Metadata-Version: 2.1
Name: scbsp
Version: 0.2.4
Summary: A package that efficiently computes p-values for a given set of genes based on input matrices representing cell coordinates and gene expression data
Home-page: https://github.com/YQ-Wang/scBSP
Author: Yiqing Wang, Jinpu Li
Author-email: yqw@wangemail.com, lijinp@health.missouri.edu
License: GPLv3
Platform: UNKNOWN
Classifier: License :: OSI Approved :: GNU General Public License v3 (GPLv3)
Classifier: Programming Language :: Python :: 3
Classifier: Programming Language :: Python :: 3.8
Classifier: Programming Language :: Python :: 3.9
Classifier: Programming Language :: Python :: 3.10
Classifier: Programming Language :: Python :: 3.11
Classifier: Programming Language :: Python :: 3.12
Classifier: Operating System :: OS Independent
Requires-Python: >=3.8
Description-Content-Type: text/markdown
License-File: LICENSE
Requires-Dist: numpy >=1.24.4
Requires-Dist: pandas >=1.3.5
Requires-Dist: scipy >=1.10.1
Requires-Dist: scikit-learn >=1.3.2
Provides-Extra: hnsw
Requires-Dist: hnswlib >=0.8.0 ; extra == 'hnsw'

\n# scBSP

scBSP is a dedicated software package crafted for the nuanced domain of biological data processing, emphasizing gene expression analysis and cell coordinate evaluation. It offers a streamlined method to calculate p-values for a set of genes by leveraging input matrices that encapsulate cell coordinates and gene expression data.

## Installation

### Dependencies
To ensure scBSP functions optimally, the following dependencies are required:
- Python (>= 3.8)
- NumPy (>= 1.24.4)
- Pandas (>= 1.3.5)
- SciPy (>= 1.10.1)
- scikit-learn (>=1.3.2)

For enhanced scBSP using HNSW for distance calculation:
- hnswlib (>= 0.8.0)

### Installation Commands
For Standard Installation (Using Ball Tree):

`pip install scbsp`

For Installation with HNSW (Hierarchical Navigable Small World Graphs):

`pip install scbsp[hnsw]`

## Usage

To use scBSP, you need to provide two primary inputs:

1. **Cell Coordinates Matrix (`input_sp_mat`)**: 
   - Format: Numpy array.
   - Dimensions: N x D, where N is the number of cells and D is the dimension of coordinates.
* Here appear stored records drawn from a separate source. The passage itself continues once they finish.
-- ==== Sys2Proof/Tests/Slice0.lean ====
section
/-! SUPPORT. The model's own tests, on one step each, with expected values from spec/95_test_vectors.md (named in the
comments), and for every statement with hypotheses a witness that meets them. -/

-- One theorem at a time: many at once need more thread stacks than a build under a memory limit may have.
set_option Elab.async false

namespace Sys2Proof.Tests

open Sys2Proof.Machine

/-- The state a step answers, if it answers one. -/
def nextState (o : Host.Outcome State Fault Refusal) : Option State :=
  match o with
  | .next t => some t
  | _ => none

/-- After reset, holding this request. -/
def holding (op : Bits8) (y : Bits64) : State := { State.reset with pending := some ⟨op, y⟩ }

/-- The response of one step. -/
def response (s : State) : Option Bits64 := (nextState (step s)).bind State.rBus

/-! ## WellFormed refuses what each check is for -/

theorem test_wellFormed_refuses_nonzero_reserved_bits :
    rsvZero 0x10#8 = false ∧ Request.wellFormed ⟨0x10#8, 0#64⟩ = false := by decide

theorem test_wellFormed_refuses_reserved_count :
    nrLegal 0x0C#8 = false ∧ Request.wellFormed ⟨0x0C#8, 0#64⟩ = false := by decide

theorem test_wellFormed_takes_a_defined_word : Request.wellFormed ⟨0x0B#8, 0xFFFFFFFFFFFFFFFF#64⟩ = true := by decide

/-! ## Decoding: a word of each family, written bit by bit (V-DEC-1 to V-DEC-8), and the reserved words -/

theorem test_decode_seed_words :
    decodeTableWord 8 0b00000000 = some (.fsqrtaS 0) ∧ decodeTableWord 8 0b00000001 = some (.frsqrtaS 0) ∧
    decodeTableWord 8 0b00000010 = some (.fsqrtaD 0) ∧ decodeTableWord 8 0b00000011 = some (.frsqrtaD 0) := by decide

theorem test_decode_refine_once_words :
    decodeTableWord 8 0b00000100 = some (.fsqrtaSNr1 0) ∧ decodeTableWord 8 0b00000101 = some (.frsqrtaSNr1 0) ∧
    decodeTableWord 8 0b00000110 = some (.fsqrtaDNr1 0) ∧ decodeTableWord 8 0b00000111 = some (.frsqrtaDNr1 0) := by decide

theorem test_decode_refine_twice_words :
    decodeTableWord 8 0b00001000 = some (.fsqrtaSNr2 0) ∧ decodeTableWord 8 0b00001001 = some (.frsqrtaSNr2 0) ∧
    decodeTableWord 8 0b00001010 = some (.fsqrtaDNr2 0) ∧ decodeTableWord 8 0b00001011 = some (.frsqrtaDNr2 0) := by decide

theorem test_decode_rejects_reserved_words :
    decodeTableWord 8 0x0C = none ∧ decodeTableWord 8 0x0F = none ∧ decodeTableWord 8 0x10 = none ∧
    decodeTableWord 8 0x13 = none ∧ decodeTableWord 8 0x80 = none ∧ decodeTableWord 8 0xFF = none := by decide

theorem test_decode_reads_operand_above_the_word :
    decodeTableWord 72 0x407000000000000003 = some (.frsqrtaD 0x4070000000000000#64) := by decide

/-! ## One result per instruction (V-RS, V-S, V-RD, V-SD, L1) -/

theorem test_frsqrtaS_last_wrapping_input : response (holding 0x01#8 0xBE6F7CEF#64) = some 0x80000000#64 := by decide  -- V-RS-20
theorem test_fsqrtaS_ignores_upper_half : response (holding 0x00#8 0xDEADBEEF40800000#64) = some 0x3FFD3F7D#64 := by decide  -- V-W-1
theorem test_frsqrtaD_negative_nan : response (holding 0x03#8 0xFFF8000000000000#64) = some 0x5FEAF7CED9168800#64 := by decide  -- L1-7
theorem test_fsqrtaD_infinity : response (holding 0x02#8 0x7FF0000000000000#64) = some 0x5FEFA7EF9DB22D00#64 := by decide  -- L1-6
2. **Gene Expression Matrix (`input_exp_mat_raw`)**:
   - Format: Numpy array, Pandas DataFrame, or CSR matrix.
   - Dimensions: N x P, where N is the number of cells and P is the number of genes.

Additional parameters to specify include:

- `d1`: A floating-point number. Default value is 1.0.
- `d2`: A floating-point number. Default value is 3.0.
- `leaf_size`: Optional integer defining the maximum point threshold for the Ball Tree algorithm to revert to brute-force search (default = 80). Not required for installations using HNSW.


### Example

Below is a straightforward example showcasing how to compute p-values with scBSP:

```python
import scbsp

# Load your data into these variables
input_sp_mat = ...  # Cell Coordinates Matrix
input_exp_mat_raw = ...  # Gene Expression Matrix

# Set the optional parameters
d1 = 1.0
d2 = 3.0

# Compute p-values
p_values = scbsp.granp(input_sp_mat, input_exp_mat_raw, d1, d2)
```

## Output

The function returns a list of p-values, each corresponding to the genes in the provided gene expression matrix. These p-values help in identifying significant differences in gene expression across different cell coordinates, facilitating advanced biological data analysis.